Write out the whole listing word for word.

--- Material shown Enclosed Below ---

-- ==== Sys2Proof/Machine/Caldera.lean ====
section
/-! DEFINITION. Caldera (R254 to R271): the location directory, requests and fills, moves, replicas and collapses, eviction, the channels of the HBM behind it, and the half states of host lines. -/

namespace Sys2Proof.Machine

/-! ## The directory -/

/-- A half that a host holds of an HBM line (R271). -/
def DirLine.hostHeld (d : DirLine) : Bool := decide (d.h0 ≠ 0 ∨ d.h1 ≠ 0)

/-- A line that stays where it is: pinned, anchor-pinned, streamed, or in the host range (R256, R263). -/
def DirLine.fixed (d : DirLine) (line : Nat) : Bool := d.pin || d.apin || d.stream || hostLine line

/-- An access leaves a streamed line where it stands in the LRU orders (R256). DESIGN CHOICE, log entry 50. -/
def State.streamed (s : State) (line : Nat) : Bool := ((s.dir? line).map (·.stream)).getD false

/-- Moves a line to the front of a bank's order, where it is not streamed. -/
def State.promote (s : State) (g line : Nat) : State :=
  if s.streamed line then s
  else s.modBank g (fun b => if b.lru.contains line then { b with lru := line :: b.lru.filter (· ≠ line) } else b)

/-- Moves a line to the front of its anchor's tags, where it is not streamed. -/
def State.promoteTag (s : State) (line : Nat) : State :=
  if s.streamed line then s
  else s.modBank (s.anchor line) (fun b => if b.tags.contains line then { b with tags := line :: b.tags.filter (· ≠ line) } else b)

/-- Counts an access that a bank serves, as the anchor of a line, as its holder or with a replica; lines that it unpins fall due (R263,
R404). -/
def State.countBank (s : State) (g : Nat) : State :=
  let n := ((s.bank g).count + 1) % 2 ^ 13
  let s1 := s.modBank g (fun b => { b with count := n })
  let due := s1.caldera.lines.filter (fun e =>
    e.2.apin && decide (4096 ≤ (n + 2 ^ 13 - e.2.astamp) % 2 ^ 13) && decide (s1.anchor e.1 = g))
  due.foldl (fun s e => s.pushOnce (.anchorUnpin e.1)) s1

/-! ## Collapses (R261, R262) -/

/-- Adds to the collapses that marked warps of a core wait for. -/
def State.owe (s : State) (core : Nat) (writers : NSet) (n : Int) : State :=
  writers.foldl (fun s m => s.modWarp core (m % 64) (fun w =>
    if w.mark (m % 64) = m then { w with collapses := (w.collapses + n).toNat } else w)) s

/-- Asks for a collapse on behalf of warps: they are told when it completes. -/
def State.askCollapse (s : State) (line core : Nat) (writers : NSet) : State :=
  let s1 := (s.modDir line (fun d => { d with writers := d.writers ++ writers.map (fun m => (core, m)) })).owe core writers 1
  match s.dir? line with
  | some d => if d.st = .collapsing then s1 else s1.pushOnce (.collapse line)
  | none => s1

/-- Tells the writers of a line that its collapse has completed. DEDUCED, log entry 41. -/
def State.tellWriters (s : State) (line : Nat) : State :=
  match s.dir? line with
  | some d =>
    (d.writers.foldl (fun s w => s.owe w.1 [w.2] (-1)) s).modDir line (fun d => { d with writers := [] })
  | none => s

/-! ## HBM channels (R267, R407, R408) -/

/-- Entry `e` of copy `k` of a channel's row-remap table. -/
def Channel.remapAt (c : Channel) (k e : Nat) : Word := SMap.get 0 (128 * k + e) c.remap

/-- The vote over the three copies of every entry (R408): repaired copies, the number of repairs, and whether all three
differ somewhere. -/
def Channel.vote (c : Channel) : Channel × Nat × Bool :=
  let es := (c.remap.map (fun e => e.1 % 128)).dedup
  es.foldl (fun (r : Channel × Nat × Bool) e =>
    let a := r.1.remapAt 0 e
    let b := r.1.remapAt 1 e
    let d := r.1.remapAt 2 e
    let put (k : Nat) (v : Word) : Channel × Nat × Bool :=
      ({ r.1 with remap := SMap.set 0 (128 * k + e) v r.1.remap }, r.2.1 + 1, r.2.2)
    if a = b then (if d = a then r else put 2 a)
    else if a = d then put 1 a
    else if b = d then put 0 b
    else (r.1, r.2.1, true)) (c, 0, false)

/-- Entries of a write-combining buffer (R267), and of a cool-down lane (R269). -/
def combineEntries : Nat := 64
def coolEntries : Nat := 16

/-- The bank of a row. The spec gives no map from granules to banks. DESIGN CHOICE, log entry 97. -/
def bankOfRow (row : Nat) : Nat := Config.hbmBank row % 64

/-- Adds to an error count, named by its offset in management space (R386, R393). -/
def State.countError (s : State) (offset n : Nat) : State :=
  { s with modul := { s.modul with
      errors := SMap.set 0 offset (BitVec.ofNat 32 (min ((SMap.get 0 offset s.modul.errors).toNat + n) (2 ^ 32 - 1))) s.modul.errors } }

/-- A lasting fault leaves a retirement record, which outlives bring-up (R386). -/
def State.record (s : State) (t : ScrubTarget) : State := { s with modul := { s.modul with records := s.modul.records ++ [t] } }

/-- The row-remap entries of a channel are used: the vote repairs them, or the channel is to be retired (R408). -/
def State.useRemap (s : State) (ch : Nat) : State :=
  let (c, n, bad) := (s.hbm.channel ch).vote
  let base := 0x11200000 + 0x20 * ch
  -- each damaged copy is a detection, and its repair a retry that succeeds
  let s1 := if n = 0 then s else ((s.modChannel ch (fun _ => c)).countError (base + 0xC) n).countError (base + 0x10) n
  if bad && !s.modul.records.contains (.channel ch) then
    (((s1.countError (base + 0xC) 1).countError (base + 0x14) 1).record (.channel ch)).pushOnce (.channelRetirement ch)
  else s1

/-- An activation of a row. -/
def Channel.activate (c : Channel) (row : Nat) : Channel := { c with acts := SMap.set 0 row (SMap.get 0 row c.acts + 1) c.acts }

/-- The lines of a channel's cool-down lane for the bank of a row. -/
def Channel.lane (c : Channel) (row : Nat) : List Nat := c.cool.filter (fun l => decide (bankOfRow (hbmRow (128 * l)) = bankOfRow row))

/-- A write-combining buffer drains (R267): one activation for each row, through the remap table. Writes to a row at its limit wait in
the row's cool-down lane. -/
def State.drain (s : State) (ch : Nat) : State :=
  let (stay, go) := (s.hbm.channel ch).combine.partition (fun e => (s.hbm.channel ch).limited s.rowLimit (hbmRow (128 * e.1)))
  if (go.isEmpty && stay.isEmpty) || s.modul.stopped then s
  else
    let s1 := (s.useRemap ch).modChannel ch (fun c =>
      ((go.map (fun e => hbmRow (128 * e.1))).dedup).foldl Channel.activate { c with combine := stay })
    let s1 : State := { s1 with hbm := go.foldl (fun h e => e.2.foldl Hbm.drained h) s1.hbm }
    stay.foldl (fun s e =>
      let c := s.hbm.channel ch
      if c.cool.contains e.1 ∨ coolEntries ≤ (c.lane (hbmRow (128 * e.1))).length then s
      else (s.modChannel ch (fun c => { c with cool := c.cool ++ [e.1] })).pushOnce (.rowCooldownRelease ch)) s1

--- End of Enclosed Material shown ---

**Completed task**
-- ==== Sys2Proof/Machine/Caldera.lean ====
section
/-! DEFINITION. Caldera (R254 to R271): the location directory, requests and fills, moves, replicas and collapses, eviction, the channels of the HBM behind it, and the half states of host lines. -/

namespace Sys2Proof.Machine

/-! ## The directory -/

/-- A half that a host holds of an HBM line (R271). -/
def DirLine.hostHeld (d : DirLine) : Bool := decide (d.h0 ≠ 0 ∨ d.h1 ≠ 0)

/-- A line that stays where it is: pinned, anchor-pinned, streamed, or in the host range (R256, R263). -/
def DirLine.fixed (d : DirLine) (line : Nat) : Bool := d.pin || d.apin || d.stream || hostLine line

/-- An access leaves a streamed line where it stands in the LRU orders (R256). DESIGN CHOICE, log entry 50. -/
def State.streamed (s : State) (line : Nat) : Bool := ((s.dir? line).map (·.stream)).getD false

/-- Moves a line to the front of a bank's order, where it is not streamed. -/
def State.promote (s : State) (g line : Nat) : State :=
  if s.streamed line then s
  else s.modBank g (fun b => if b.lru.contains line then { b with lru := line :: b.lru.filter (· ≠ line) } else b)

/-- Moves a line to the front of its anchor's tags, where it is not streamed. -/
def State.promoteTag (s : State) (line : Nat) : State :=
  if s.streamed line then s
  else s.modBank (s.anchor line) (fun b => if b.tags.contains line then { b with tags := line :: b.tags.filter (· ≠ line) } else b)

/-- Counts an access that a bank serves, as the anchor of a line, as its holder or with a replica; lines that it unpins fall due (R263,
R404). -/
def State.countBank (s : State) (g : Nat) : State :=
  let n := ((s.bank g).count + 1) % 2 ^ 13
  let s1 := s.modBank g (fun b => { b with count := n })
  let due := s1.caldera.lines.filter (fun e =>
    e.2.apin && decide (4096 ≤ (n + 2 ^ 13 - e.2.astamp) % 2 ^ 13) && decide (s1.anchor e.1 = g))
  due.foldl (fun s e => s.pushOnce (.anchorUnpin e.1)) s1

/-! ## Collapses (R261, R262) -/

/-- Adds to the collapses that marked warps of a core wait for. -/
def State.owe (s : State) (core : Nat) (writers : NSet) (n : Int) : State :=
  writers.foldl (fun s m => s.modWarp core (m % 64) (fun w =>
    if w.mark (m % 64) = m then { w with collapses := (w.collapses + n).toNat } else w)) s

/-- Asks for a collapse on behalf of warps: they are told when it completes. -/
def State.askCollapse (s : State) (line core : Nat) (writers : NSet) : State :=
  let s1 := (s.modDir line (fun d => { d with writers := d.writers ++ writers.map (fun m => (core, m)) })).owe core writers 1
  match s.dir? line with
  | some d => if d.st = .collapsing then s1 else s1.pushOnce (.collapse line)
  | none => s1

/-- Tells the writers of a line that its collapse has completed. DEDUCED, log entry 41. -/
def State.tellWriters (s : State) (line : Nat) : State :=
  match s.dir? line with
  | some d =>
    (d.writers.foldl (fun s w => s.owe w.1 [w.2] (-1)) s).modDir line (fun d => { d with writers := [] })
  | none => s

/-! ## HBM channels (R267, R407, R408) -/

/-- Entry `e` of copy `k` of a channel's row-remap table. -/
def Channel.remapAt (c : Channel) (k e : Nat) : Word := SMap.get 0 (128 * k + e) c.remap

/-- The vote over the three copies of every entry (R408): repaired copies, the number of repairs, and whether all three
differ somewhere. -/
def Channel.vote (c : Channel) : Channel × Nat × Bool :=
  let es := (c.remap.map (fun e => e.1 % 128)).dedup
  es.foldl (fun (r : Channel × Nat × Bool) e =>
    let a := r.1.remapAt 0 e
    let b := r.1.remapAt 1 e
    let d := r.1.remapAt 2 e
    let put (k : Nat) (v : Word) : Channel × Nat × Bool :=
      ({ r.1 with remap := SMap.set 0 (128 * k + e) v r.1.remap }, r.2.1 + 1, r.2.2)
    if a = b then (if d = a then r else put 2 a)
    else if a = d then put 1 a
    else if b = d then put 0 b
    else (r.1, r.2.1, true)) (c, 0, false)

/-- Entries of a write-combining buffer (R267), and of a cool-down lane (R269). -/
def combineEntries : Nat := 64
def coolEntries : Nat := 16

/-- The bank of a row. The spec gives no map from granules to banks. DESIGN CHOICE, log entry 97. -/
def bankOfRow (row : Nat) : Nat := Config.hbmBank row % 64

/-- Adds to an error count, named by its offset in management space (R386, R393). -/
def State.countError (s : State) (offset n : Nat) : State :=
  { s with modul := { s.modul with
      errors := SMap.set 0 offset (BitVec.ofNat 32 (min ((SMap.get 0 offset s.modul.errors).toNat + n) (2 ^ 32 - 1))) s.modul.errors } }

/-- A lasting fault leaves a retirement record, which outlives bring-up (R386). -/
def State.record (s : State) (t : ScrubTarget) : State := { s with modul := { s.modul with records := s.modul.records ++ [t] } }

/-- The row-remap entries of a channel are used: the vote repairs them, or the channel is to be retired (R408). -/
def State.useRemap (s : State) (ch : Nat) : State :=
  let (c, n, bad) := (s.hbm.channel ch).vote
  let base := 0x11200000 + 0x20 * ch
  -- each damaged copy is a detection, and its repair a retry that succeeds
  let s1 := if n = 0 then s else ((s.modChannel ch (fun _ => c)).countError (base + 0xC) n).countError (base + 0x10) n
  if bad && !s.modul.records.contains (.channel ch) then
    (((s1.countError (base + 0xC) 1).countError (base + 0x14) 1).record (.channel ch)).pushOnce (.channelRetirement ch)
  else s1

/-- An activation of a row. -/
def Channel.activate (c : Channel) (row : Nat) : Channel := { c with acts := SMap.set 0 row (SMap.get 0 row c.acts + 1) c.acts }

/-- The lines of a channel's cool-down lane for the bank of a row. -/
def Channel.lane (c : Channel) (row : Nat) : List Nat := c.cool.filter (fun l => decide (bankOfRow (hbmRow (128 * l)) = bankOfRow row))

/-- A write-combining buffer drains (R267): one activation for each row, through the remap table. Writes to a row at its limit wait in
the row's cool-down lane. -/
def State.drain (s : State) (ch : Nat) : State :=
  let (stay, go) := (s.hbm.channel ch).combine.partition (fun e => (s.hbm.channel ch).limited s.rowLimit (hbmRow (128 * e.1)))
  if (go.isEmpty && stay.isEmpty) || s.modul.stopped then s
  else
    let s1 := (s.useRemap ch).modChannel ch (fun c =>
      ((go.map (fun e => hbmRow (128 * e.1))).dedup).foldl Channel.activate { c with combine := stay })
    let s1 : State := { s1 with hbm := go.foldl (fun h e => e.2.foldl Hbm.drained h) s1.hbm }
    stay.foldl (fun s e =>
      let c := s.hbm.channel ch
      if c.cool.contains e.1 ∨ coolEntries ≤ (c.lane (hbmRow (128 * e.1))).length then s
      else (s.modChannel ch (fun c => { c with cool := c.cool ++ [e.1] })).pushOnce (.rowCooldownRelease ch)) s1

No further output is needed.